Like it or not, the language of political conversation and the grammar of how to get things done in the political economy is changing, and changing rapidly.
Paraphrasing the title of Harold Joseph Laski’s classic, A Grammar of Politics, Anil Padmanabhan writing in Mint last week says that Prime Minister Narendra Modi’s style will ensure that the “grammar of governance will undergo a radical change”. Instantly obliging the observation, Modi invited unfriendly neighbours, summoned secretaries, issued do’s and don’ts to cabinet ministers and appointed his principal secretary by an ordinance.
Modi’s 10-point plan announced last week has more to do with how than what. It includes themes such as build confidence in the bureaucracy, welcome innovative ideas, interact with public through social media, set up a mechanism for inter-ministerial issues, put a people-oriented system in place and implement policies in a time bound manner. In contrast, Indira Gandhi began her career as prime minister with a 10-point programme that focused on what had to be done. The 10 points covered areas where she chose to have government control: social control of banks, nationalization of general insurance and commodity-wise plans for import and export. In 1975, Gandhi moved on to a 20-point programme, a series of large government projects whose primary goal was a transfer to those living below the poverty line.
Prime minister Atal Bihari Vajpayee proposed a five-point plan to accelerate growth: top priority for the science and technology sector with special emphasis on software development; emphasis on doubling farm production within the next decade; higher priorities for healthcare, drinking water, education and sanitation; higher allocations for infrastructural development including roads, ports, airports, power and telecom sectors and equitable distribution of water resources. The highlights of Vajpayee’s plan were also about the what. For the first time in independent Indian history, a prime minister is focusing more on the plumbing of getting things done and less on what is flowing through the pipes.
It is in the spirit of this new grammar that you have to comprehend Modi’s otherwise nonsensical motto, “minimum government, maximum governance”. Explaining this, Modi says, “Government services lack certainty, a sense of equality and a sense of fairness. This is why people lack faith in it. But we must try to make government services that are fair and assured.” He adds to the explanation, “Government means rules and governance means delivery. Government implies authority while governance implies accountability. Government is power while governance is empowerment. Where there are files, there is government. Where there is life that is governance. We must fill the files with life. Governments can be tangled in files, governance must make life better”. The air of this change is catching on elsewhere in the country as well.
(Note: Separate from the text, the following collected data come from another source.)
-- ==== Sys2Proof/Word.lean ====
section
/-!
DEFINITION. The words of the machine: bytes, 32-bit and 64-bit words, the 32-lane mask, and the fields that
name registers (spec 01 R15, R68). A register field's type holds exactly the values its class can encode,
so an operand outside its class (R16, R68) has no term here; Decode refuses such a word by name.
-/

namespace Sys2Proof

/-- A byte. -/
abbrev Byte := BitVec 8
/-- A 16-bit half word. -/
abbrev Half := BitVec 16
/-- A 32-bit word: a lane's value, a uniform register, an instruction address (01 R15, 03 R71). -/
abbrev Word := BitVec 32
/-- A 64-bit word: an even and odd register pair (01 R18), a virtual address (06 R142). -/
abbrev DWord := BitVec 64
/-- One bit for each of the 32 lanes of a pack (01 R11). -/
abbrev Mask := BitVec 32

/-- A vector-class field: 0–119 name `v`k, 120–127 name `e`(k − 120) (01 R15). -/
abbrev VReg := BitVec 7
/-- A uniform-class field: 0–63 name `g`k. -/
abbrev GReg := BitVec 6
/-- A predicate field: 0–6 name `p`k, 7 is always true and discards as a destination (01 R16). -/
abbrev PReg := BitVec 3
/-- A tile-class field: `t`k. -/
abbrev TReg := BitVec 5
/-- An accumulator-class field: `a`k. -/
abbrev AReg := BitVec 4
/-- A queue or copy-write-pointer field. -/
abbrev QReg := BitVec 3
/-- A bank number 0–15 (06 R171). -/
abbrev Bank := BitVec 4

end Sys2Proof
end

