-- ==== Sys2Proof/Syntax.lean ====
section
/-!
DEFINITION. The syntax of the machine's steps: one constructor for each row of spec/opcode_table.json. The first
part holds the instruction words (fields as the table names them, typed by register class), the second the
events, which have no encoding and arrive through the machine's agenda or come about inside it.
-/

namespace Sys2Proof

/-- A unit named by a defect map entry or an error record: its KIND and its location (18 R385). -/
structure DefectUnit where
  kind : Nat
  loc : Nat
  deriving DecidableEq, Repr

/-- The operation of a host hart on memory (11 R290). -/
inductive HartOp where
  | load
  | store
  | amoSwap
  | amoAdd
  | amoAnd
  | amoOr
  | amoXor
  | amoMin
  | amoMax
  | amoMinu
  | amoMaxu
  | amoCas (expected : Nat)
  | lr
  | sc
  deriving DecidableEq, Repr

/-- One access of a host hart to the physical address space (16 R345, R355). -/
structure HostAccess where
  complex : Nat
  hart : Nat
  op : HartOp
  pa : Nat
  size : Nat
  value : Nat
  deriving DecidableEq, Repr

/-- A hardware fault as the error logic sees it (20 R420, R421): the class and severity of the record, the place,
the work affected (a pack by core and slot), and for an uncorrectable error the WHERE code of the ECC trap and whether the operand was
read during a joint of the pack (07 R204). -/
structure ErrorReport where
  cls : Nat
  severity : Nat
  field : Nat
  cluster : Nat
  position : Nat
  unitNo : Nat
  addr : Nat
  spared : Bool
  replaced : Bool
  victim : Option (Nat × Nat)
  whereCode : Nat
  joint : Bool := false
  deriving DecidableEq, Repr

/-- What a frame of the Sett shows of the slot that a participant emitted on a bus in the frame before: how many receivers veto it, and
whether its own readback was uncorrectable (19 R396, R397). -/
structure SlotReport where
  bus : Nat
  participant : Nat
  vetoes : Nat
  unread : Bool
  deriving DecidableEq, Repr
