/-- A journal record (20 R412); `matched` is used for given records in replay (20 R418). -/
structure JRec where
  kind : Nat
  ord : Nat
  seq : Nat
  pos : Nat
  ctx : Nat
  sidx : Nat
  payload : DWord
  matched : Bool := false
  deriving DecidableEq, Repr

/-- A held emission: position, TOKEN, RESENT and FORCED as they stand at release, and the stream index of its TOK
record, none once truncation has dropped it (20 R413). -/
structure Emission where
  pos : Nat
  token : Word
  tokIdx : Option Nat
  resent : Bool
  deriving DecidableEq, Repr

/-- An open sequence (08 R223, 20 R409–R418). Positions that can be NONE are options; `toks` holds the token in force at each
position not yet emitted. -/
structure Seq where
  seq : Nat
  next : Nat
  emit : Nat
  durable : Option Nat
  replay : Bool := false
  forced : Bool := false
  port : Nat := 0
  dmac : Nat := 0
  client : Nat := 0
  leftMax : Option Nat := none
  lastJ : Option Nat := none
  lastR : Option Nat := none
  given : List JRec := []
  stream : List JRec := []
  sidx : Nat := 0
  shipped : Nat := 0
  ackIdx : Nat := 0
  ords : List (Nat × Nat × Nat) := []
  marks : List (Nat × DWord) := []
  toks : Words := []
  held : List Emission := []
  left : List Nat := []
  deriving DecidableEq, Repr

/-- The journal partner of a context (20 R410). -/
structure Partner where
  peer : Nat
  ethernet : Bool
  pmac : Nat
  silent : Bool := false
  deriving DecidableEq, Repr

/-- Who waits for room in a context's pool: a split at a journal instruction, or a sequence whose LEFT records wait (20 R412). -/
inductive Asker where
  | split (core slot split : Nat)
  | left (seq : Nat)
  deriving DecidableEq, Repr

/-- A context (15 R316); `asks` are those that wait for room in its pool, in the order in which they asked (20 R412), and `ending` is the record of the DESTROY that ends it, until its resources are zeroed (15 R317). -/
structure Context where
  num : Nat
  root : DWord
  attrMap : Nat
  key0 : Word
  key1 : Word
  pool : Nat
  poolSize : Nat
  wlTable : Nat
  dormant : Nat
  poolUsed : List (Nat × Nat) := []
  lists : Table WorkList := []
  quiescent : Bool := false
  ending : Option Tag := none
  asks : List Asker := []
  saves : List Save := []
  holds : List (Nat × Nat) := []
  seqs : Table Seq := []
  partner : Option Partner := none
  deriving DecidableEq, Repr

/-- An event record raised and not yet delivered: its 64 bytes, and for an ERROR record the unit whose binding is
read at delivery (16 R364, 20 R420). -/
structure Event where
  ctx : Nat
  bytes : List Byte
  unitAt : Option (Nat × Nat) := none
  deriving DecidableEq, Repr

/-- An error record still open for coalescing (20 R420). -/
structure OpenError where
  cls : Nat
  severity : Nat
  field : Nat
  cluster : Nat
  position : Nat
  unitNo : Nat
  first : Nat
  errSeq : Nat
  deriving DecidableEq, Repr

/-! ### Translation (spec 16) -/

/-- A core or tile TLB entry (16 R351): home core, tile translator or core TLB, context, page base and size, leaf
entry and attribute byte of the accessed granule's page, and the physical 64-byte lines it was built from. -/
structure TlbEntry where
  core : Nat
  tile : Bool
  ctx : Nat
  vbase : Nat
  size : Nat
  leaf : Nat
  leafAt : Nat
  lines : List Nat
  deriving DecidableEq, Repr

/-- A walk cache entry (16 R351): the field it serves, the context, level and key bits, the pointer entry and the
line it was read from. -/
structure WalkEntry where
  field : Nat
  ctx : Nat
  level : Nat
  key : Nat
  entry : Nat
  line : Nat
  deriving DecidableEq, Repr

/-- The page list of a tile of more than 512 pages (16 R351): the pack and operation, the first granule of the pool that it takes, and
the translations it holds: page address, and the table lines each was built from. -/
structure PageList where
  core : Nat
  slot : Nat
  op : Nat
  ctx : Nat
  granule : Nat
  pages : List (Nat × List Nat)
  deriving DecidableEq, Repr

/-- A migration in progress (16 R354): the context, VA, new address, size, the old page, the leaf's address, and the
attribute granules armed with their recorded WVER. -/
structure Migration where
  ctx : Nat
  va : Nat
  newPa : Nat
  size : Nat
  oldPa : Nat
  leafAt : Nat
  leaf : Nat
  armed : List (Nat × Nat)
  deriving DecidableEq, Repr

/-- The issuer of an engine path's write: the path, and the group (launch tag and index), core and logical pack (11 R285). -/
structure Writer where
  path : Path
  tag : Tag
  group : Nat
  core : Nat
  lpack : Nat
  deriving DecidableEq, Repr

/-- A write of one byte of device memory: its address, the value it replaced, the write's place in coherence order, one for all its
bytes, and its issuer while it is an engine write not yet lane-visible (11 R276, R285) (log entry 16). -/
structure StaleByte where
  pa : Nat
  old : Byte
  serial : Nat
  writer : Option Writer
  deriving DecidableEq, Repr
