/-- A lease walk of one address: the state after it, and its error, or the physical address and the attribute byte; A is set, and with
`write` D too. With `write` the page must also permit writing (15 R324). A page outside the ranges of R345, or for a page that the
distributor itself reads outside device memory, fails as its leaf does (16 R353, R348, R349) (log entries 19, 33). -/
def State.leaseWalkPage (s : State) (c : Context) (va : Nat) (write own : Bool := false) : State × Except WalkInfo (Nat × Nat) :=
  match if canonical (BitVec.ofNat 64 va) then s.walk hostWalker c.num va 5 c.table [] else (s, .error .addr) with
  | (s, .error (.lease w)) => (s, .error w)
  | (s, .error _) => (s, .error { reason := 1 })
  | (s, .ok l) =>
    let bad : WalkInfo := { level := l.level, reason := 7, entry := l.entry }
    if !bit l.entry 4 || cut l.entry 61 2 != 0 || !bit l.entry 1 || (write && !bit l.entry 2) then (s, .error bad)
    else
      let size := leafSize l.entry l.level
      let pa := leafBase l.entry size + va % size
      if attrOut c.attrMap (leafBase l.entry size) size then (s, .error { reason := 1 })
      else
      let s := (s.touchLeaf hostWalker l.at_ l.entry write).1
      let s := (attrAt c.attrMap pa).elim s fun a => s.readTable hostWalker a
      if inDevice pa 1 || (!own && (inAperture pa || inSett pa 1)) then (s, .ok (pa, s.attrOf c.attrMap pa)) else (s, .error bad)

/-- The union of the permissions of the leases of a context that cover the bytes, none when no lease does (06 R144, 16
R353). -/
def State.leasePerms (s : State) (ctx va n : Nat) : Option Nat :=
  let covers := (s.launches.filter fun l => l.ctx == ctx && l.leased).flatMap fun l =>
    l.leases.filter fun e => decide (e.base ≤ va) && decide (va + n ≤ e.base + e.len)
  if covers.isEmpty then none else some (covers.foldl (fun p e => p ||| e.perms) 0)

/-- The physical bytes are of the right kind for the path (16 R345): device memory for every path but broadcast, the Sett status
block for the lane path, the broadcast aperture for `bst` (log entry 62). -/
def openTo (path : Path) (pa n : Nat) : Bool :=
  match path with
  | .broadcast => inAperture pa
  | .lane => inDevice pa n || inSett pa n
  | _ => inDevice pa n

/-- The data-dependent checks of one access, in the order of 06 R144: MALIGN, ADDR, LEASE, PERM, and then ECC (20 R424); with the state after what its walk did,
also where a check fails (16 R349) (log entries 19, 62). -/
def State.tryAccess (s : State) (core : Nat) (tile : Bool) (ctx : Nat) (path : Path) (va : DWord) (size align : Nat)
    (use : Use) : State × Except XErr (Nat × Nat) :=
  if va.toNat % align != 0 then (s, .error .malign)
  else
    let perms := s.leasePerms ctx va.toNat size
    match s.reach core tile ctx va use with
    | (t, .error (.lease w)) =>
      -- an address that no page maps lies outside every broadcast window
      (t, .error (if path == .broadcast then .addr else if perms.isNone then .lease {} else .lease w))
    | (t, .error x) => (t, .error x)
    | (t, .ok (pa, attr, good)) =>
      (t,
        if !openTo path pa size then .error .addr
        else
          match perms with
          | none => .error (.lease {})
          | some p =>
            -- the Sett status block takes loads only (10 R270); LANEONLY shuts the other paths out (16 R347)
            if !good || (use.reads && !bit p 0) || (use.writes && !bit p 1) || (use.writes && inSett pa size) ||
                (path != .lane && bit attr 2) then .error .perm
            else if t.lostDram pa then .error (.ecc pa)
            else .ok (pa, attr))

/-- An access that passes its checks. -/
def State.access (s : State) (core : Nat) (tile : Bool) (ctx : Nat) (path : Path) (va : DWord) (size align : Nat)
    (use : Use) : Except XErr Xlated :=
  match s.tryAccess core tile ctx path va size align use with
  | (t, .ok r) => .ok { pa := r.1, attr := r.2, s := t }
  | (_, .error e) => .error e

/-- The state after an access's walk, whether it passes or not. -/
def State.afterAccess (s : State) (core : Nat) (tile : Bool) (ctx : Nat) (path : Path) (va : DWord) (size align : Nat)
    (use : Use) : State := (s.tryAccess core tile ctx path va size align use).1

/-- The cause word of a memory trap (06 R145). -/
def memWord (va : DWord) (lane elem : Nat) (path : Path) (write partialStore : Bool) (count : Nat) : BitVec 128 :=
  let p := match path with
    | .lane => 0
    | .copy => 1
    | .matrix => 2
    | .gather => 3
    | .collective => 4
    | .broadcast => 5
  BitVec.ofNat 128 (va.toNat + lane % 32 * 2 ^ 64 + elem % 64 * 2 ^ 69 + p * 2 ^ 75 + (if write then 2 ^ 78 else 0) +
    (if partialStore then 2 ^ 79 else 0) + count * 2 ^ 96)

end Sys2Proof.Machine
end

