-- ==== Sys2Proof/Machine/Schedule.lean ====
section
/-!
DEFINITION. The order of packs and splits on a core that does not depend on what a stalled instruction waits for: the rotation of normal
mode (09 R241), the cyclic order of deterministic mode (09 R253), and the turn of a deterministic core's current split (09 R252).
-/

namespace Sys2Proof.Machine

/-- The core runs packs of deterministic kernels (09 R251). -/
def State.detCore (s : State) (c : Nat) : Bool := (s.core c).packs.any fun p => (s.header p.2).det

/-- The key by which a deterministic core's packs follow one another: group, logical pack, and among packs of two launches that agree in both
the slot (09 R253) (log entry 71). -/
def packKey (p : Nat × Pack) : Nat := (p.2.group * 2 ^ 16 + p.2.lpack) * 16 + p.1

/-- The resident packs of a core in ascending order of (group, pack), started after the key `from_`, cyclically (09 R253). -/
def Core.cyclic (c : Core) (from_ : Nat) : List (Nat × Pack) :=
  let l := sortBy packKey c.packs
  (l.filter fun p => decide (from_ < packKey p)) ++ l.filter fun p => decide (packKey p ≤ from_)

/-- The packs of a core in rotation, starting after a slot (09 R241). -/
def Core.rotation (c : Core) (last : Nat) : List (Nat × Pack) :=
  c.packs.filter (fun p => decide (last < p.1)) ++ c.packs.filter fun p => decide (p.1 ≤ last)

/-- The split goes on being current: it has not stopped, and does not block at a switch point (09 R252). -/
def Split.keepsTurn (sp : Split) : Bool := sp.status == .ready && !sp.stall.elim false Stall.switchPoint

/-- The pack with no current split where that split has ended its turn (09 R252). -/
def Pack.settleTurn (k : Pack) : Pack :=
  { k with cur := k.cur.filter fun i => (k.split i).elim false Split.keepsTurn }

/-- Every turn that has ended is given up (09 R252). -/
def State.giveUpTurns (s : State) : State :=
  { s with cores := s.cores.map fun e => (e.1, { e.2 with packs := e.2.packs.map fun p => (p.1, p.2.settleTurn) }) }

end Sys2Proof.Machine
end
Nara Chandrababu Naidu, leader of the Telugu Desam Party (TDP) and the chief minister-designate of Andhra Pradesh, is very much in the language business. The TDP was born with the central idea of Telugu language identity and dignity. It is an irony indeed that he will preside over one part of the newly divided Telugu desam. As a consequence, the Telugu-speaking people of Telangana and Yanam will likely follow a destiny that is different from that of coastal Andhra Pradesh.
Even before he has been sworn in as chief minister, Naidu has created a vision document which envisages a new capital near Vijaywada, a new airport in Kurnool and upgrades to airports in Vizag, Vijaywada, Rajahmundry and Tirupati, seven mega industrial zones and high-speed train corridors throughout the state. True to his style, Naidu is walking the corridors in Delhi, laptop in hand, communicating the need for special infrastructure grants for the new state.
There should also be a new (or at least newly revived) forum and grammar in centre-state relations. The imperial style of the Planning Commission’s discussions with states should be replaced with this “get it done” style. The National Development Council (NDC), a body of political leaders from the centre and states, should engage in purposeful dialogue rather than the ponderous and dysfunctional meetings they have become.
Writing recently in The Indian Express, Manish Sabharwal has suggested an energized NDC, with ownership shifting from the Planning Commission to the Prime Minister’s Office. He has recommended three multi-disciplinary standing committees in areas that are typically log-jammed; infrastructure, public finance, and education, skills and jobs. Imagine the possibilities when the chief minister of a state can stand toe-to-toe with the prime minister and purposefully discuss economic collaboration.
For a country paralysed for several years by the cholesterol of graft and indecision, much of this is welcome. Language and grammar have an ultimate purpose of communication and action and so this new way will have to be judged by results. In the meantime, we will get plenty of opportunity to practice the new grammar.
PS: “If you don’t like something, change it. If you can’t change it, change your attitude,” said the recently deceased Maya Angelou.